▶ [TASK PROMPT] Nothing in the records that follow should differ once you have copied them out.

(Records from a data collection)
◇ ◇ ◇
-- ==== Sys2Proof/Machine/Remote.lean ====
section
/-! DEFINITION. Requests that come over the Rhizome (R432, R433), and the pending-command table (R40). -/
namespace Sys2Proof.Machine

/-- Descriptors that wait in the pending-command table. -/
def State.pendedCount (s : State) : Nat := ((s.host.requests.filter Request.pended).map fun r => r.parts.length).sum

/-- PENDING of a host function counts those of its rings. -/
def State.pendedOf (s : State) (fn : Nat) : Nat :=
  ((s.host.requests.filter fun r => r.pended && (match r.src with
    | .host g _ => g == fn
    | _ => false)).map fun r => r.parts.length).sum

/-- Queues a request that passed the checks of its fetch. -/
def State.pendRequest (s : State) (r : Request) : State :=
  ({ s with host := { s.host with requests := s.host.requests ++ [r] } } : State).pendWrite r

/-- A refusal at fetch (R325): it completes in the tick that follows, with EFF_TICK as written. -/
def State.refuseAtFetch (s : State) (r : Request) (part status detail : Nat) : State :=
  s.complete {
    src := r.src, dn := r.dn, seq := r.seq, status := status, part := part, detail := detail
    opcode := (r.parts.head?.map Part.opcode).getD 0, parts := r.parts.length
    eff := (r.parts.head?.map Part.eff).getD 0, doneTick := s.tick + 1 }

/-- The opcodes that a REMOTE_CMD may carry (R432). -/
def remoteOpcodes : List Nat := [0x01, 0x02, 0x20, 0x21, 0x22, 0x25, 0x35]

/-- The slot list that part `i` of a payload brings lies at an address above every host address. -/
def remoteListAt (l : List (List Byte)) (i : Nat) : Nat := 2 ^ 64 + 384 * ((l.take i).filter descOwnList).length

/-- The parts of a payload. -/
def remoteParts (l : List (List Byte)) : List Part :=
  l.zipIdx.map fun d => partOf (fun a => if descOwnList d.1 && a == 2 ^ 64 - 1 then remoteListAt l d.2 else a) d.1

/-- The request that a REMOTE_CMD of `sender` with sequence `seq` asks for; its effective tick resolved against its receipt. -/
def State.remoteRequest (s : State) (sender seq : Nat) (b : List Byte) : Request :=
  let l := remoteDescs 4 b
  let eff := resolveEff s.tick ((l.head?.map fun d => fieldAt d 8 8).getD 0)
  { src := .mesh sender seq, dn := seq, seq := (l.head?.map descSeq).getD 0, eff := eff, pended := decide (s.tick + 2 < eff)
    mem := [(2 ^ 64, b.drop (64 * l.length))], parts := remoteParts l }

/-- What a delivered REMOTE_CMD does: OWNERSHIP, FORMAT, the checks of its lead, or a request that waits. -/
def State.remoteCmd (s : State) (sender seq : Nat) (b : List Byte) : State :=
  let r := s.remoteRequest sender seq b
  let outside := r.parts.findIdx? fun p => !remoteOpcodes.contains p.opcode
  if s.meshState ≠ 2 ∨ s.mesh.remoteEn = false ∨ s.mesh.allow.contains sender = false then s.refuseAtFetch r 0 St.ownership 0
  else match outside with
    | some i => s.refuseAtFetch r i St.ownership 0
    | none =>
      if remoteLayoutOk b = false then s.refuseAtFetch r 0 St.format 0
      else match leadCheck s.tick ((r.parts.head?.map Part.eff).getD 0) r.parts.length s.pendedCount with
        | some st => s.refuseAtFetch r 0 st 0
        | none => s.pendRequest r

/-- REMOTE_CMD received on port `p`; one to the broadcast address is discarded. -/
def execRemoteCmd (p : Fin 6) (errs : Nat) (b : List Byte) (s : State) : Host.Outcome State Fault Refusal := .next <|
  match s.meshTake p.val 0x20 errs b with
  | (s, none) => s
  | (s, some m) => s.meshRoute p.val m false fun s => s.remoteCmd m.src m.mseq m.payload

/-! ### REMOTE_CPL (R433) -/

/-- The 32 bytes of a completion (Table HST-7). -/
def Completion.bytes (c : Completion) (phase : Bool) : List Byte :=
  natLe 2 c.seq ++ natLe 1 c.status ++ natLe 1 (c.part + (if phase then 128 else 0)) ++
  natLe 2 (c.detail % 2 ^ 15 + (if c.atApply then 2 ^ 15 else 0)) ++ natLe 1 c.opcode ++ natLe 1 c.parts ++
  natLe 8 c.eff ++ natLe 8 c.doneTick ++ natLe 8 c.result

/-- The completion of a request of `sender`: REMOTE_CPL back to it, and MESH_REMOTE. -/
def State.remoteDone (s : State) (sender : Nat) (c : Completion) : State :=
  (s.meshUnicast 0x21 2 sender (c.bytes false)).raise 0x1006 sender [.w c.opcode, .w c.status]

end Sys2Proof.Machine
end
◇ ◇ ◇
▶ [THE COMPLETED TASK]
-- ==== Sys2Proof/Machine/Remote.lean ====
section
/-! DEFINITION. Requests that come over the Rhizome (R432, R433), and the pending-command table (R40). -/
namespace Sys2Proof.Machine

/-- Descriptors that wait in the pending-command table. -/
def State.pendedCount (s : State) : Nat := ((s.host.requests.filter Request.pended).map fun r => r.parts.length).sum

/-- PENDING of a host function counts those of its rings. -/
def State.pendedOf (s : State) (fn : Nat) : Nat :=
  ((s.host.requests.filter fun r => r.pended && (match r.src with
    | .host g _ => g == fn
    | _ => false)).map fun r => r.parts.length).sum

/-- Queues a request that passed the checks of its fetch. -/
def State.pendRequest (s : State) (r : Request) : State :=
  ({ s with host := { s.host with requests := s.host.requests ++ [r] } } : State).pendWrite r

/-- A refusal at fetch (R325): it completes in the tick that follows, with EFF_TICK as written. -/
def State.refuseAtFetch (s : State) (r : Request) (part status detail : Nat) : State :=
  s.complete {
    src := r.src, dn := r.dn, seq := r.seq, status := status, part := part, detail := detail
    opcode := (r.parts.head?.map Part.opcode).getD 0, parts := r.parts.length
    eff := (r.parts.head?.map Part.eff).getD 0, doneTick := s.tick + 1 }

/-- The opcodes that a REMOTE_CMD may carry (R432). -/
def remoteOpcodes : List Nat := [0x01, 0x02, 0x20, 0x21, 0x22, 0x25, 0x35]

/-- The slot list that part `i` of a payload brings lies at an address above every host address. -/
def remoteListAt (l : List (List Byte)) (i : Nat) : Nat := 2 ^ 64 + 384 * ((l.take i).filter descOwnList).length

/-- The parts of a payload. -/
def remoteParts (l : List (List Byte)) : List Part :=
  l.zipIdx.map fun d => partOf (fun a => if descOwnList d.1 && a == 2 ^ 64 - 1 then remoteListAt l d.2 else a) d.1

/-- The request that a REMOTE_CMD of `sender` with sequence `seq` asks for; its effective tick resolved against its receipt. -/
def State.remoteRequest (s : State) (sender seq : Nat) (b : List Byte) : Request :=
  let l := remoteDescs 4 b
  let eff := resolveEff s.tick ((l.head?.map fun d => fieldAt d 8 8).getD 0)
  { src := .mesh sender seq, dn := seq, seq := (l.head?.map descSeq).getD 0, eff := eff, pended := decide (s.tick + 2 < eff)
    mem := [(2 ^ 64, b.drop (64 * l.length))], parts := remoteParts l }

/-- What a delivered REMOTE_CMD does: OWNERSHIP, FORMAT, the checks of its lead, or a request that waits. -/
def State.remoteCmd (s : State) (sender seq : Nat) (b : List Byte) : State :=
  let r := s.remoteRequest sender seq b
  let outside := r.parts.findIdx? fun p => !remoteOpcodes.contains p.opcode
  if s.meshState ≠ 2 ∨ s.mesh.remoteEn = false ∨ s.mesh.allow.contains sender = false then s.refuseAtFetch r 0 St.ownership 0
  else match outside with
    | some i => s.refuseAtFetch r i St.ownership 0
    | none =>
      if remoteLayoutOk b = false then s.refuseAtFetch r 0 St.format 0
      else match leadCheck s.tick ((r.parts.head?.map Part.eff).getD 0) r.parts.length s.pendedCount with
        | some st => s.refuseAtFetch r 0 st 0
        | none => s.pendRequest r

/-- REMOTE_CMD received on port `p`; one to the broadcast address is discarded. -/
def execRemoteCmd (p : Fin 6) (errs : Nat) (b : List Byte) (s : State) : Host.Outcome State Fault Refusal := .next <|
  match s.meshTake p.val 0x20 errs b with
  | (s, none) => s
  | (s, some m) => s.meshRoute p.val m false fun s => s.remoteCmd m.src m.mseq m.payload

/-! ### REMOTE_CPL (R433) -/

/-- The 32 bytes of a completion (Table HST-7). -/
def Completion.bytes (c : Completion) (phase : Bool) : List Byte :=
  natLe 2 c.seq ++ natLe 1 c.status ++ natLe 1 (c.part + (if phase then 128 else 0)) ++
  natLe 2 (c.detail % 2 ^ 15 + (if c.atApply then 2 ^ 15 else 0)) ++ natLe 1 c.opcode ++ natLe 1 c.parts ++
  natLe 8 c.eff ++ natLe 8 c.doneTick ++ natLe 8 c.result

/-- The completion of a request of `sender`: REMOTE_CPL back to it, and MESH_REMOTE. -/
def State.remoteDone (s : State) (sender : Nat) (c : Completion) : State :=
  (s.meshUnicast 0x21 2 sender (c.bytes false)).raise 0x1006 sender [.w c.opcode, .w c.status]

end Sys2Proof.Machine
end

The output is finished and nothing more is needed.